**RECORDS PROVIDED**
<<<<

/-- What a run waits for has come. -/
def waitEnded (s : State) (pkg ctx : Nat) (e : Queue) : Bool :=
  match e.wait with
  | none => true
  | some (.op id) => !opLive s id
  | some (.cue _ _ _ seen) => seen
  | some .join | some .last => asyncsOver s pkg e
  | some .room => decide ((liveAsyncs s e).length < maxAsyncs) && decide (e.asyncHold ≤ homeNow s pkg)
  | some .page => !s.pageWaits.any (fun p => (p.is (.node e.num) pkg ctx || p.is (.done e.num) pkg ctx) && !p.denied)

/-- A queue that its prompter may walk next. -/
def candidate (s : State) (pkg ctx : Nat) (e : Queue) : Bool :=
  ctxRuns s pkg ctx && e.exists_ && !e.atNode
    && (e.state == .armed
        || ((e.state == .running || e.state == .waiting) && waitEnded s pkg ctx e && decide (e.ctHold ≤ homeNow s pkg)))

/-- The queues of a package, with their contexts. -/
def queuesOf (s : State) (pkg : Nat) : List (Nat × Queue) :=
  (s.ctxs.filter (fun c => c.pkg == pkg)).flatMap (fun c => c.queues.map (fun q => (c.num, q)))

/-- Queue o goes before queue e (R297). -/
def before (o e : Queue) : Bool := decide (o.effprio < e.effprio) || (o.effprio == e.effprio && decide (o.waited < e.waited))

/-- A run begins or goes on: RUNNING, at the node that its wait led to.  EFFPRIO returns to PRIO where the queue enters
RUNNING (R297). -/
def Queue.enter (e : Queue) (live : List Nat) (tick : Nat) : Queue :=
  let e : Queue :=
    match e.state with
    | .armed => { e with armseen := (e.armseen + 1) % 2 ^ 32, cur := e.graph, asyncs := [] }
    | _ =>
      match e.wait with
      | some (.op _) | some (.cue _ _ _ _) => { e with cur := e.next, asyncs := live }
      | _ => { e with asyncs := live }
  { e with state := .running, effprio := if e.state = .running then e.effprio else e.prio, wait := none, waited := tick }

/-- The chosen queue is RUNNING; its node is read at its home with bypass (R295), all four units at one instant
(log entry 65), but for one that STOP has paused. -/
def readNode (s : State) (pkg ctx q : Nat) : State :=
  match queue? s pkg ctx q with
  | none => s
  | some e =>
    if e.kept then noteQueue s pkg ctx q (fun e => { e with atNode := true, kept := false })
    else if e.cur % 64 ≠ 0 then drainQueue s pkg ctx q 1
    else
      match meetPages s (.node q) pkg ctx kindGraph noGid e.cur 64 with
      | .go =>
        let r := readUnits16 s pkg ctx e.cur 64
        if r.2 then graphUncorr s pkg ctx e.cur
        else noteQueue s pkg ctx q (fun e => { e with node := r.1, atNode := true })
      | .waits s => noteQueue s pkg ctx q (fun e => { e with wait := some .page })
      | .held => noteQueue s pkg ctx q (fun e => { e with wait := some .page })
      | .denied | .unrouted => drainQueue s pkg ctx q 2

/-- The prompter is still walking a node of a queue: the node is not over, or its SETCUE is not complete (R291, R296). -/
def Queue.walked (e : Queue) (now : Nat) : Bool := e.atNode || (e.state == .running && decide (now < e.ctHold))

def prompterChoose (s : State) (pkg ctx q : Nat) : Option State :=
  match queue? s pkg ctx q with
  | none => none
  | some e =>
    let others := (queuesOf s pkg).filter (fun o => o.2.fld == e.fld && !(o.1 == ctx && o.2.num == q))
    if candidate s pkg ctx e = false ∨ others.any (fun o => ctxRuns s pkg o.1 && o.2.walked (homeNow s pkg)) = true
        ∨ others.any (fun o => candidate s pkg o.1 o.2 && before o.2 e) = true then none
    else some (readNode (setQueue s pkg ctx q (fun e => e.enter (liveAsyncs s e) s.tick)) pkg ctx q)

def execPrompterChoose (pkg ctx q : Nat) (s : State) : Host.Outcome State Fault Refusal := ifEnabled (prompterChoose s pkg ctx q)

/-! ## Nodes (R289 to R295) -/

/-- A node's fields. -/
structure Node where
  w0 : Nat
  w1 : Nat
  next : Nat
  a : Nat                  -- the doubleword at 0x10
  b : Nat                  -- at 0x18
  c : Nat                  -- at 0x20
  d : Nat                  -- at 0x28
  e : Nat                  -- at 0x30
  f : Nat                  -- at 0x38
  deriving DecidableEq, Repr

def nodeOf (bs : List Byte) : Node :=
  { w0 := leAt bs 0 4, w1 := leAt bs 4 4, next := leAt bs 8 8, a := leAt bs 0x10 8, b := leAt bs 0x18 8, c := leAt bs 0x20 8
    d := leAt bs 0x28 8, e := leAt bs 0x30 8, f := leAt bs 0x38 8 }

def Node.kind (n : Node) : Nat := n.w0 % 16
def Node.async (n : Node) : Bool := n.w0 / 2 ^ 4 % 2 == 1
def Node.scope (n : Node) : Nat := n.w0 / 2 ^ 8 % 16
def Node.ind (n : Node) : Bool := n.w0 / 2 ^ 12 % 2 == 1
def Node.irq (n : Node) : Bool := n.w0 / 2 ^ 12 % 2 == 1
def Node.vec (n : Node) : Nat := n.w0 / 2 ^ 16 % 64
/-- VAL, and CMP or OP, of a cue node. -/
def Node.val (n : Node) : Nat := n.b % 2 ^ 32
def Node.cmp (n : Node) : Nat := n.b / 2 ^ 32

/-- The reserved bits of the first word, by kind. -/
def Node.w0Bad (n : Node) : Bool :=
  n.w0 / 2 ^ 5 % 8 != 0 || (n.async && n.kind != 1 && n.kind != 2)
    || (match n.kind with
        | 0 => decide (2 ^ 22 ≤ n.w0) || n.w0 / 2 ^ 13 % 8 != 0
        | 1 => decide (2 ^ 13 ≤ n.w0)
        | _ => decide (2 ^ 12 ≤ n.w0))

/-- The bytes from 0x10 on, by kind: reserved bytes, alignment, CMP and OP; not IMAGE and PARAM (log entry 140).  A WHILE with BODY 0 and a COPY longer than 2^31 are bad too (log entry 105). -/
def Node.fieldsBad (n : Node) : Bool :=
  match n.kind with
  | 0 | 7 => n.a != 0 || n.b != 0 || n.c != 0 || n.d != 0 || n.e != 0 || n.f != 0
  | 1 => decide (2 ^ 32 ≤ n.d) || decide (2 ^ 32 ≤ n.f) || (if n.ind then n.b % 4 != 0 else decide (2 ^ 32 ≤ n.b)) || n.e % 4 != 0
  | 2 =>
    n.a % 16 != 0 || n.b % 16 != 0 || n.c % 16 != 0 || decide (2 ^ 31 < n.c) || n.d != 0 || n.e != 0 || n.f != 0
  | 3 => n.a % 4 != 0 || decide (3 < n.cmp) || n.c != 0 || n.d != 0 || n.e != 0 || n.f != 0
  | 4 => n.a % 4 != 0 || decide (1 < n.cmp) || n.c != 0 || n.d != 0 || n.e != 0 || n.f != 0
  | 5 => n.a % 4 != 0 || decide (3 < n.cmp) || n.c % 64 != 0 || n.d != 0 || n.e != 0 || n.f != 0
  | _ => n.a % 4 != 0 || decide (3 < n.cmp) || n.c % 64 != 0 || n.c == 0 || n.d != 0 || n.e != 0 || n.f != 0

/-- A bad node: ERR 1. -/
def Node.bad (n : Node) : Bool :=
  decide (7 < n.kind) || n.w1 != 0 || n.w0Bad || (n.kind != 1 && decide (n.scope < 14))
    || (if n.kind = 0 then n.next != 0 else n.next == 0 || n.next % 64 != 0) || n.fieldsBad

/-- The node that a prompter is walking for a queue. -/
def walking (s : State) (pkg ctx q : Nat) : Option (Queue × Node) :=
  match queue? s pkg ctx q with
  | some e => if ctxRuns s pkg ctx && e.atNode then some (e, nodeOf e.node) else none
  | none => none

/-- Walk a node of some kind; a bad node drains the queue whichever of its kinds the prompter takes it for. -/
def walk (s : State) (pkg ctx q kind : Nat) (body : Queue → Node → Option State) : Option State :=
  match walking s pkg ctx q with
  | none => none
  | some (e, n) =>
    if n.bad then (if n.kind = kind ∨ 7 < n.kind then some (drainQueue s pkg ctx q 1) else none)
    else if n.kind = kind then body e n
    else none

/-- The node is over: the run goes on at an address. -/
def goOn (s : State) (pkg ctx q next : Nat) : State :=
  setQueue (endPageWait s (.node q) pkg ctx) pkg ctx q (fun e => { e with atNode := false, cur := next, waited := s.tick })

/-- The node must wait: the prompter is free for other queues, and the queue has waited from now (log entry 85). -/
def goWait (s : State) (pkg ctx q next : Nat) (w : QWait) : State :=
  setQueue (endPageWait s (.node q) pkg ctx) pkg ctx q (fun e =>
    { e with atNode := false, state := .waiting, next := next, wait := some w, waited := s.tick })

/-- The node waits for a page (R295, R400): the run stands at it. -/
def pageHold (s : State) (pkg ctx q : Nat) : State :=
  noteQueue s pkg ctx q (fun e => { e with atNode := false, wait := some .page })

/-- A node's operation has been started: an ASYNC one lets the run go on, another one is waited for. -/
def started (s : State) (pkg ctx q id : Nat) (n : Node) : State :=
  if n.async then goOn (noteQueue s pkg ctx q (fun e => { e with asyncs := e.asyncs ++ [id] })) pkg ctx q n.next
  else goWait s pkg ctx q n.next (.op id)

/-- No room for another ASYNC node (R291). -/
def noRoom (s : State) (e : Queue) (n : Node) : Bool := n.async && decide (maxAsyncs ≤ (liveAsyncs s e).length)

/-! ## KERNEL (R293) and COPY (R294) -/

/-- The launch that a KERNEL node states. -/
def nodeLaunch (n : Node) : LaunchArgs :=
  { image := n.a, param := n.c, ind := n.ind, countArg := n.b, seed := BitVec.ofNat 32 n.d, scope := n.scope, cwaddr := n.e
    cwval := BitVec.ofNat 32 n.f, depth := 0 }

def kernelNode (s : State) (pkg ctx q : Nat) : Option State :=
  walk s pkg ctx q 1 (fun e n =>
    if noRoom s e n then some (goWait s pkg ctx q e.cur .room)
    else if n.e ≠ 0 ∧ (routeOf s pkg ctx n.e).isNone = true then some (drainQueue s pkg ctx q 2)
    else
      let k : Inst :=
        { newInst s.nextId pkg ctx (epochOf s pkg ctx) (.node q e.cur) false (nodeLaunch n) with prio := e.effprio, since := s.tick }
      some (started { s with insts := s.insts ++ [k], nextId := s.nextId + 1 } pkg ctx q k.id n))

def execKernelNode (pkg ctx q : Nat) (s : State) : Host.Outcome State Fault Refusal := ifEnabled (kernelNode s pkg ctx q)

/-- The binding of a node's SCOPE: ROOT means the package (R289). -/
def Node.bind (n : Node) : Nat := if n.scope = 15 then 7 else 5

>>>>

**EXERCISE DIRECTIONS**
Show me each line of the listing above with "BitVec" in it.

**RESPONSE TO THIS TASK**
  { image := n.a, param := n.c, ind := n.ind, countArg := n.b, seed := BitVec.ofNat 32 n.d, scope := n.scope, cwaddr := n.e
    cwval := BitVec.ofNat 32 n.f, depth := 0 }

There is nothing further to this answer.